Particularly in the past ten years, regenerative endodontic procedures have become a realistic,
simple solution for enabling the entire creation of immature teeth's roots. The premise of
REPs is that a root canal space that is clean and has a new, stimulated blood supply can in
fact reestablish vascularization, improving root completeness. The distance between theory
and practical applications has decreased, and research is currently concentrating on
regeneration techniques. [12, 13]
The pulp revascularization treatment wasn't made widely available online until Trope
reported it in 2008 and used it on a lower right second premolar with an open apex, a fistula,
and radiological evidence of apical periodontitis. After irrigation with 5.25% sodium
hypochlorite and the creation of a blood clot at the cementum level to provide structural
support for the formation of new tissue, the cervical region was doubly sealed with MTA,
then reconstructed with composite resin. After 22 days, clinical and radiographic healing
could be shown. According to the author, conventional treatment is necessary if
revascularization is not achieved after three months.[14]
A 9-year-old patient with a history of damage to the upper central incisors was the subject of
a case report by Kvinnsland. The diagnosis of concussion was made after a clinical and
radiographic evaluation, and emergency dental care was provided. A month later, the patient
complained of a few localised mild symptoms, and periapical periodontitis was identified as
the cause. After that, the root canal was prepared with instruments, filled with a calcium
paste, and irrigated with 0.5% sodium hypochlorite accompanied with the completion of
weekly periapical radiographs, hydroxide, and IRM. When intracanal calcium hydroxide was
changed, root creation could be seen four months later. [15]
Periodic radiographs were taken every three months, and they showed continued root
formation and apical closure. The authors reported that different pulp responses occur
depending on the type of traumatic injury as well as the role that progenitor cells play in the
healing process. Still, they maintain that periodontal tissues, pulp progenitor cells, or a
combination of both can serve as the starting point for tissue restoration. There appears to be
healing via the action of dental pulp stem cells (DPSCs), which can regenerate injured pulp
tissue.[16]
Regeneration, according to Shimizu, is the process of replacing damaged tissues with
parenchyma cells of the same sort as those that were previously present in the tissue.

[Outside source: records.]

-- ==== Sys2Proof/Proofs/Operations.lean ====
section
/-! PROOFS. What each operation of the block may change. The lemma of an operation names its scope, and its proof follows
the operation's definition: a conditional has one argument for each branch, and an update adds its part or field. -/

set_option Elab.async false

namespace Sys2Proof.Machine

variable {sc : List Touch} {m0 m : Hw}

theorem fieldOfKey_addr {k : Nat} {f : Field} (h : fieldOfKey k = some f) : f.addr = k / 32 := by
  have hk : f.key = k := by simpa using List.find?_some h
  obtain ⟨hlsb, -⟩ := Reg.fieldsAt_place (List.mem_of_find?_eq_some h)
  rw [← hk, Field.key]
  omega

/-- A loss of entries of one side spares the fields of the other. -/
theorem Within.filterSide (sd : Side) (h : Within sc m0 m) {p : Nat × Nat → Bool}
    (hp : ∀ e, (isFieldAddr (e.1 / 32) == (sd == .field)) = false → p e = true)
    (hs : Touch.covers sc [Touch.side sd] := by decide +kernel) :
    Within sc m0 { m with regs := m.regs.filter p } := by
  refine h.andThen hs (Within.refl.setRegs (fun f hf => ?_) (Regs.wf_filter p))
  refine getKey_filter (fun v => hp _ ?_) _
  rw [← Touch.side_hits]
  simpa [Touch.spares] using hf

theorem Within.resetRegs (h : Within sc m0 m) {sd l} (hs : Touch.covers sc [Touch.side sd] := by decide +kernel) :
    Within sc m0 (m.resetRegs sd l) := by
  refine h.filterSide sd (fun e he => ?_) hs
  split
  · rfl
  · next f hf =>
    rw [fieldOfKey_addr hf, he]
    rfl

theorem Within.clear (h : Within sc m0 m) {fs : List Field} (hs : Touch.covers sc (regs fs) := by decide +kernel) :
    Within sc m0 (m.clear fs) :=
  h.foldl_mem fun _ _ hf hm => hm.wr (Touch.covers_iff.1 hs _ (List.mem_map_of_mem hf))

theorem Within.setEngine (h : Within sc m0 m) {e x} (hs : Touch.covers sc (parts [.engines]) := by decide +kernel) :
    Within sc m0 (m.setEngine e x) :=
  h.andThen hs Within.refl.arch_engines

theorem Within.setDomain (h : Within sc m0 m) {d x} (hs : Touch.covers sc (parts [.domains]) := by decide +kernel) :
    Within sc m0 (m.setDomain d x) :=
  h.andThen hs Within.refl.arch_domains

theorem Within.darken (h : Within sc m0 m) {d} (hs : Touch.covers sc (regs (darkFields d)) := by decide +kernel) :
    Within sc m0 (m.darken d) := h.clear hs

theorem Within.darken_any (h : Within sc m0 m) {d} (hs : Touch.covers sc Touch.powering := by decide +kernel) :
    Within sc m0 (m.darken d) :=
  h.andThen hs (Within.refl.darken (by cases d <;> decide +kernel))

theorem Within.powerDomain (h : Within sc m0 m) {d b}
    (hs : Touch.covers sc (parts [.domains] ++ regs (darkFields d)) := by decide +kernel) :
    Within sc m0 (m.powerDomain d b) := by
  have hd : Within sc m0 (m.setDomain d { on := b, pg := b, offReq := none }) := h.setDomain (Touch.covers_left hs)
  unfold Hw.powerDomain
  exact .ite hd (hd.darken (Touch.covers_right hs))

theorem Within.powerDomain_any (h : Within sc m0 m) {d b} (hs : Touch.covers sc Touch.powering := by decide +kernel) :
    Within sc m0 (m.powerDomain d b) :=
  h.andThen hs (Within.refl.powerDomain (by cases d <;> decide +kernel))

Hematoxylin/eosin staining revealed loose connective tissue with few collagen fibres filling
the root canal space all the way to the MTA barrier, but no inflammatory cells were visible in
the pulp tissue as a whole. [17]
In their study, Pramila and Muthu [19], the authors investigated the outcomes of therapies
given to patients who had unfinished permanent tooth roots, both with and without pulp
vitality. After being instrumented, the essential teeth were filled with antibiotic paste and
temporary sealed with IRM® zinc eugenol. The next section promoted the production of clots
by over instrumenting the area before inserting the MTA® and closing it with the IRM®. The
teeth were sealed with glass ionomer (GIC) 24 hours later. Clot development was stimulated
in necrotic teeth following disinfection. The scientists came to the conclusion that under
specific conditions, teeth with necrotic pulps and open apexes can regenerate pulp tissue and
encourage the synthesis of hard tissues linked to root growth and full apex formation. [18,19]
The obturation of the invagination took place with GuttaFlow® (Coltène/Whaledent,
Langenau, Germany), and the Attempt was attempted to induce apical bleeding using a #30
K-file, but the attempt failed and there was no bleeding at all. [20-24] The root canal access
was sealed with glass ionomer cement (Fuji Corporation, Osaka, Japan) and composite resin
(Filtek Z250; 3M ESPE) after 10 minutes had passed without any sign of bleeding. Regular
monthly R-ray exams revealed that the periapical radiolucency gradually receded. [25-28]
The authors come to the conclusion that periapical periodontitis in immature permanent teeth
can be effectively treated using pulp revascularization, a novel treatment strategy.[29]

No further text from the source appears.